┌──

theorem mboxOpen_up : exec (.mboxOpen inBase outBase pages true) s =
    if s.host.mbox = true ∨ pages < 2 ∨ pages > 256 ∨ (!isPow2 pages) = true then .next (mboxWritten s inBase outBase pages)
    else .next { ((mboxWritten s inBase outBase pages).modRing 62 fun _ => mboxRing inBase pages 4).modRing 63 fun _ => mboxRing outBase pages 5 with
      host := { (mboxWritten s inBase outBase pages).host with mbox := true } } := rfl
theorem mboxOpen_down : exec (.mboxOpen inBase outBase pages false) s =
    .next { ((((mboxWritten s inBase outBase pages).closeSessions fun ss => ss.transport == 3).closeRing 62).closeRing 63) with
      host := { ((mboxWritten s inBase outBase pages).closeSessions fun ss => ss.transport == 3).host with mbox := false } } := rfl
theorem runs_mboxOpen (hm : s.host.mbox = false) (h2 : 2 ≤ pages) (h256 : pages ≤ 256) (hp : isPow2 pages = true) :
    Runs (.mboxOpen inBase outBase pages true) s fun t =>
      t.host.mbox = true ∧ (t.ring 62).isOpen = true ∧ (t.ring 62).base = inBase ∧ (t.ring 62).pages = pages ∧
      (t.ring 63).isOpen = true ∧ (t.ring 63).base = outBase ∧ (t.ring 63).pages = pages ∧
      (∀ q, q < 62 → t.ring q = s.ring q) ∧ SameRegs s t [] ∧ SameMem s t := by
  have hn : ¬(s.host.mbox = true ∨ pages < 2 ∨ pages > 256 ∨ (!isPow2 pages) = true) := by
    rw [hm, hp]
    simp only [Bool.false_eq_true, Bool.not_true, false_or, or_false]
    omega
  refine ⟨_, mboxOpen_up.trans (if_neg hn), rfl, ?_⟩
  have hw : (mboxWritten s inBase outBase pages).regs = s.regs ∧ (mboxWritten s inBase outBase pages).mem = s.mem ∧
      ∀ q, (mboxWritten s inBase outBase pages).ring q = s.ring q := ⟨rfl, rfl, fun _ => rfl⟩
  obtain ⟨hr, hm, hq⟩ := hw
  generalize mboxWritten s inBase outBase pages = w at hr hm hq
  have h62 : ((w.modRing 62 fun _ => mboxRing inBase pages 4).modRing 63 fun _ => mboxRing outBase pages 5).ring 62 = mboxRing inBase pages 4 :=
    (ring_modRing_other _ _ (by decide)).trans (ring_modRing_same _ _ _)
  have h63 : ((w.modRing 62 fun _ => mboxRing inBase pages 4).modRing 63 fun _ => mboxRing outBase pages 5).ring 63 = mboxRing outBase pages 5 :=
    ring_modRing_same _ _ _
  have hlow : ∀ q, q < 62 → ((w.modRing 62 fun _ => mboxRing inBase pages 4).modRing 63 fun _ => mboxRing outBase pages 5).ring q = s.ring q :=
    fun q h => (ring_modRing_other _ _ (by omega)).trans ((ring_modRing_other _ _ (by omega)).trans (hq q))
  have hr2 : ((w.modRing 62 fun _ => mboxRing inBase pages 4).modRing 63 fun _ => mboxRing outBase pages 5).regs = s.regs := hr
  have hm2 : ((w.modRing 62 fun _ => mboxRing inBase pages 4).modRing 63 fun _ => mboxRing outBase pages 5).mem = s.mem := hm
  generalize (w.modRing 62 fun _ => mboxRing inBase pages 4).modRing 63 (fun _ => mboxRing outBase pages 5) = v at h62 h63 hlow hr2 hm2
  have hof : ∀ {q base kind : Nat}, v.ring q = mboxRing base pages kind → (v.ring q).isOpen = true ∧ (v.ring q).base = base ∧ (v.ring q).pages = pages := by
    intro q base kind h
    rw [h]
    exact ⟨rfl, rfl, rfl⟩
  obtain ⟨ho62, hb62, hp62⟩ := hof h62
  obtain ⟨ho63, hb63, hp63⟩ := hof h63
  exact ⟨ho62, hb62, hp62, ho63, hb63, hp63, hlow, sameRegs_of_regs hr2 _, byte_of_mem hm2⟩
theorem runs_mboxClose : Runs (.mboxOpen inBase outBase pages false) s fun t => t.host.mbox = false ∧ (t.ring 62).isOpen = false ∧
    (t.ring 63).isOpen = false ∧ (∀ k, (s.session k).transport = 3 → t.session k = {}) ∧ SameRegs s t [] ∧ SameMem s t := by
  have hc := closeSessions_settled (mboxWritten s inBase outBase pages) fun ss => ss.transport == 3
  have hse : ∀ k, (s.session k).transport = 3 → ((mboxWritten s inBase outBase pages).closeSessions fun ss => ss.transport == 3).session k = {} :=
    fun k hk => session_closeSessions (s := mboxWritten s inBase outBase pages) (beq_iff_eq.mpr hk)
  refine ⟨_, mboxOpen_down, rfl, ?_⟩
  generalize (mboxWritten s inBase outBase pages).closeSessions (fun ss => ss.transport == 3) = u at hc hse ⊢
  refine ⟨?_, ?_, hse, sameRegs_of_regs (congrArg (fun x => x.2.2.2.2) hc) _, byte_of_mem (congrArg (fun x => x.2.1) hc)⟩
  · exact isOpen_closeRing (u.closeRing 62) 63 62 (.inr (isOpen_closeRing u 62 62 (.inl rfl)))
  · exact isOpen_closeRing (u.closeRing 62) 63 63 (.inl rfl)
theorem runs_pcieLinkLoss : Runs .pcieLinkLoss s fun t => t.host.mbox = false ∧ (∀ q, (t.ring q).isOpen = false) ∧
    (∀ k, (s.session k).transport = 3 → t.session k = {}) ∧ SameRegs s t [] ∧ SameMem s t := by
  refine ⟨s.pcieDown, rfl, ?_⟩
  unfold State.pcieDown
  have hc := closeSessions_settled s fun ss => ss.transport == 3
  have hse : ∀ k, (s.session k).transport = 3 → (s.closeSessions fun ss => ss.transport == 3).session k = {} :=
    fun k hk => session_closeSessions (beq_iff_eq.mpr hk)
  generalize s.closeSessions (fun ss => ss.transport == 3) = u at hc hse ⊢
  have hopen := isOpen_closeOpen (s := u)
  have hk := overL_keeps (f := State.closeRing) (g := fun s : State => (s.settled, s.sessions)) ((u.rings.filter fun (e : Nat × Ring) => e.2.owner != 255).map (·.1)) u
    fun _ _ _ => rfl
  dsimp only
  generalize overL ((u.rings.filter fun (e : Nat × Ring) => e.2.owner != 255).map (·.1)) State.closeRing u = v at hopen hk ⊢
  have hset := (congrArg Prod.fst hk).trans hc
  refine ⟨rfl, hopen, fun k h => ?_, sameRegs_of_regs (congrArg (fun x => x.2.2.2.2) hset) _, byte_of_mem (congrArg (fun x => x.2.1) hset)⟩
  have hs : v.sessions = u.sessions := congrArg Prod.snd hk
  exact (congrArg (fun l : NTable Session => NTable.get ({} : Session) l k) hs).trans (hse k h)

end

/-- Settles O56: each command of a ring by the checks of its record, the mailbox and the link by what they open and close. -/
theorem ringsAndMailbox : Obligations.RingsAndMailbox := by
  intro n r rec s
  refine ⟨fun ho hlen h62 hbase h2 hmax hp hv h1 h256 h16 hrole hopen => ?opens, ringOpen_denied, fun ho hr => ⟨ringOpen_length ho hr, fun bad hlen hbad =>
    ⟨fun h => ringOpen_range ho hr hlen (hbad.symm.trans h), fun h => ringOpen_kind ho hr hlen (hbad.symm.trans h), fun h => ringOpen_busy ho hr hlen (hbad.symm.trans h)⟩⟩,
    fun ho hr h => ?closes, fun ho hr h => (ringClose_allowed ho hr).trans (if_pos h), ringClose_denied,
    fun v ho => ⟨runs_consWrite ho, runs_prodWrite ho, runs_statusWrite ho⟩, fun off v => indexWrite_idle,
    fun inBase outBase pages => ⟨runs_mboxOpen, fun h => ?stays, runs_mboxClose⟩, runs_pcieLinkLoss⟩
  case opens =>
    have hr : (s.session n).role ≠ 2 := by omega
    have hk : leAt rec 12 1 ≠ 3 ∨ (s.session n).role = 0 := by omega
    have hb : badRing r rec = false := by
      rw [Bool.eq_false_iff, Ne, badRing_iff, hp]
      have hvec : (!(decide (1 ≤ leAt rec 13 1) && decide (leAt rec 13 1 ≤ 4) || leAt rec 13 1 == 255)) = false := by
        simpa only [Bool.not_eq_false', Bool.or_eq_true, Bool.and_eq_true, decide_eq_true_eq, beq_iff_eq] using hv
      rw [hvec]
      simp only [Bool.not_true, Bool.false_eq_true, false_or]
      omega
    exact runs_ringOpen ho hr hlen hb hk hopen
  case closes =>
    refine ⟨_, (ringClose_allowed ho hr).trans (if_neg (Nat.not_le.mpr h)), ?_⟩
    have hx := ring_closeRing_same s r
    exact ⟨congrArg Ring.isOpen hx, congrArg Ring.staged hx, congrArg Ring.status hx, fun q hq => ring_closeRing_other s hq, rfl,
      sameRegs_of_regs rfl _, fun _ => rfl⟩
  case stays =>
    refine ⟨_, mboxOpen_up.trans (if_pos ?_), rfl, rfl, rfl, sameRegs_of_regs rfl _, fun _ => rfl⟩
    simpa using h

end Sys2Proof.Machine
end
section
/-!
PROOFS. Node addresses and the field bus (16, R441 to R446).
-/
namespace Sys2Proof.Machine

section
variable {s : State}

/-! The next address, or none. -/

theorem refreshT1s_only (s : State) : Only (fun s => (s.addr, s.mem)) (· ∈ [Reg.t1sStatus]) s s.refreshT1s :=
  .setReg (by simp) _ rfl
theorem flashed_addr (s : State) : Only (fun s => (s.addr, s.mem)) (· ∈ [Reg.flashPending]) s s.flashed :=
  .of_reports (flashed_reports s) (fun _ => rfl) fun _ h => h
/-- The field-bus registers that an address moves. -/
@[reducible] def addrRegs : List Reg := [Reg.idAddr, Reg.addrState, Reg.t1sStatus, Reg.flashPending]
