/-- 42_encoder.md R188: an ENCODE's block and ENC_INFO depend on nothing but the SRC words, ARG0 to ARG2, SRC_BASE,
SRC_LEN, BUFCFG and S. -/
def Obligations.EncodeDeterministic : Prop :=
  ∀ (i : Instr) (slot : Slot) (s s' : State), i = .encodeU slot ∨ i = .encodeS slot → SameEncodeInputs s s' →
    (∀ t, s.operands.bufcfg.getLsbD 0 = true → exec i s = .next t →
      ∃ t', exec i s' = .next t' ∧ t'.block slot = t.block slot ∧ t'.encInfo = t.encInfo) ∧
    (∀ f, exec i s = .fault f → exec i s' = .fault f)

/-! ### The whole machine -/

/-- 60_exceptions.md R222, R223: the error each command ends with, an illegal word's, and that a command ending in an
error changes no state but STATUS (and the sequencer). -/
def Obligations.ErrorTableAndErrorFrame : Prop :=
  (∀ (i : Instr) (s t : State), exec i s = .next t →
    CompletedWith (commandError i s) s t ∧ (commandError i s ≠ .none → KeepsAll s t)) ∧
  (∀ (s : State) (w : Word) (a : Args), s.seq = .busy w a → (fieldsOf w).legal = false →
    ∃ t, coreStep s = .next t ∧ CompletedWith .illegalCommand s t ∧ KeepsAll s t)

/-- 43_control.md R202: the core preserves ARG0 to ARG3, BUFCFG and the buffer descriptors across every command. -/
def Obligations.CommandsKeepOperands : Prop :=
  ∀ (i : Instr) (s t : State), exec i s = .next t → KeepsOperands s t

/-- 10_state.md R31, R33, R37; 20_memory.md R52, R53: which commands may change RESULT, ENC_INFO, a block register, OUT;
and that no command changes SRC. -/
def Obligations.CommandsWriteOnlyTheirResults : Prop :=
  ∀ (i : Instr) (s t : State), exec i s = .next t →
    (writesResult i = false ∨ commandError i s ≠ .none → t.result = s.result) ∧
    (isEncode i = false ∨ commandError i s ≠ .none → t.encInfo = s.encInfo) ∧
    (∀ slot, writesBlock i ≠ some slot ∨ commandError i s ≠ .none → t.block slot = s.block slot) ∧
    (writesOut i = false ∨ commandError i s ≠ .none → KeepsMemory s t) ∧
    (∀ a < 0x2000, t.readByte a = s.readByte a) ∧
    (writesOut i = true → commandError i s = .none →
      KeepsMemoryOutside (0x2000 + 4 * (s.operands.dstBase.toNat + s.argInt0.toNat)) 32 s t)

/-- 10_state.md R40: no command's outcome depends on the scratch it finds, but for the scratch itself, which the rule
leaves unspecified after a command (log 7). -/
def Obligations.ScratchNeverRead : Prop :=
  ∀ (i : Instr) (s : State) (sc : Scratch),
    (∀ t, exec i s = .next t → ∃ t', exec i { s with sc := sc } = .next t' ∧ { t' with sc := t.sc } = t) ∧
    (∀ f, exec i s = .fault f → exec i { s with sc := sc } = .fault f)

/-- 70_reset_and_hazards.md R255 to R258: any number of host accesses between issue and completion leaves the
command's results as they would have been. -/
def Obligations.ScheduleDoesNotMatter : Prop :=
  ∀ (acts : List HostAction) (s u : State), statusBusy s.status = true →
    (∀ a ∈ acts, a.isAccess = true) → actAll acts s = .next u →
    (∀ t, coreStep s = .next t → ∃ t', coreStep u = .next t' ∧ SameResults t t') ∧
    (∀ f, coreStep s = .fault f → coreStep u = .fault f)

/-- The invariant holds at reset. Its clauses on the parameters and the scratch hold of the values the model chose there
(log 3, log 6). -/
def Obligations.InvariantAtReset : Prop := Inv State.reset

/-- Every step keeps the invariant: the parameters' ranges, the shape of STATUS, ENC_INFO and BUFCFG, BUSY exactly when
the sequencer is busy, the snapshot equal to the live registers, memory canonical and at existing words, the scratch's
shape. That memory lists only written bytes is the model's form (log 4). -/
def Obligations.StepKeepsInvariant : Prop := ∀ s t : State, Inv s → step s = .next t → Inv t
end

└──

• _WORK INSTRUCTION_: The line containing "(isEncode i = false" marks the start. Reproduce it and all lines after it through the end of the listing, exactly and alone.

• _TASK RESULT_:
    (isEncode i = false ∨ commandError i s ≠ .none → t.encInfo = s.encInfo) ∧
    (∀ slot, writesBlock i ≠ some slot ∨ commandError i s ≠ .none → t.block slot = s.block slot) ∧
    (writesOut i = false ∨ commandError i s ≠ .none → KeepsMemory s t) ∧
    (∀ a < 0x2000, t.readByte a = s.readByte a) ∧
    (writesOut i = true → commandError i s = .none →
      KeepsMemoryOutside (0x2000 + 4 * (s.operands.dstBase.toNat + s.argInt0.toNat)) 32 s t)

/-- 10_state.md R40: no command's outcome depends on the scratch it finds, but for the scratch itself, which the rule
leaves unspecified after a command (log 7). -/
def Obligations.ScratchNeverRead : Prop :=
  ∀ (i : Instr) (s : State) (sc : Scratch),
    (∀ t, exec i s = .next t → ∃ t', exec i { s with sc := sc } = .next t' ∧ { t' with sc := t.sc } = t) ∧
    (∀ f, exec i s = .fault f → exec i { s with sc := sc } = .fault f)

/-- 70_reset_and_hazards.md R255 to R258: any number of host accesses between issue and completion leaves the
command's results as they would have been. -/
def Obligations.ScheduleDoesNotMatter : Prop :=
  ∀ (acts : List HostAction) (s u : State), statusBusy s.status = true →
    (∀ a ∈ acts, a.isAccess = true) → actAll acts s = .next u →
    (∀ t, coreStep s = .next t → ∃ t', coreStep u = .next t' ∧ SameResults t t') ∧
    (∀ f, coreStep s = .fault f → coreStep u = .fault f)

/-- The invariant holds at reset. Its clauses on the parameters and the scratch hold of the values the model chose there
(log 3, log 6). -/
def Obligations.InvariantAtReset : Prop := Inv State.reset

/-- Every step keeps the invariant: the parameters' ranges, the shape of STATUS, ENC_INFO and BUFCFG, BUSY exactly when
the sequencer is busy, the snapshot equal to the live registers, memory canonical and at existing words, the scratch's
shape. That memory lists only written bytes is the model's form (log 4). -/
def Obligations.StepKeepsInvariant : Prop := ∀ s t : State, Inv s → step s = .next t → Inv t
end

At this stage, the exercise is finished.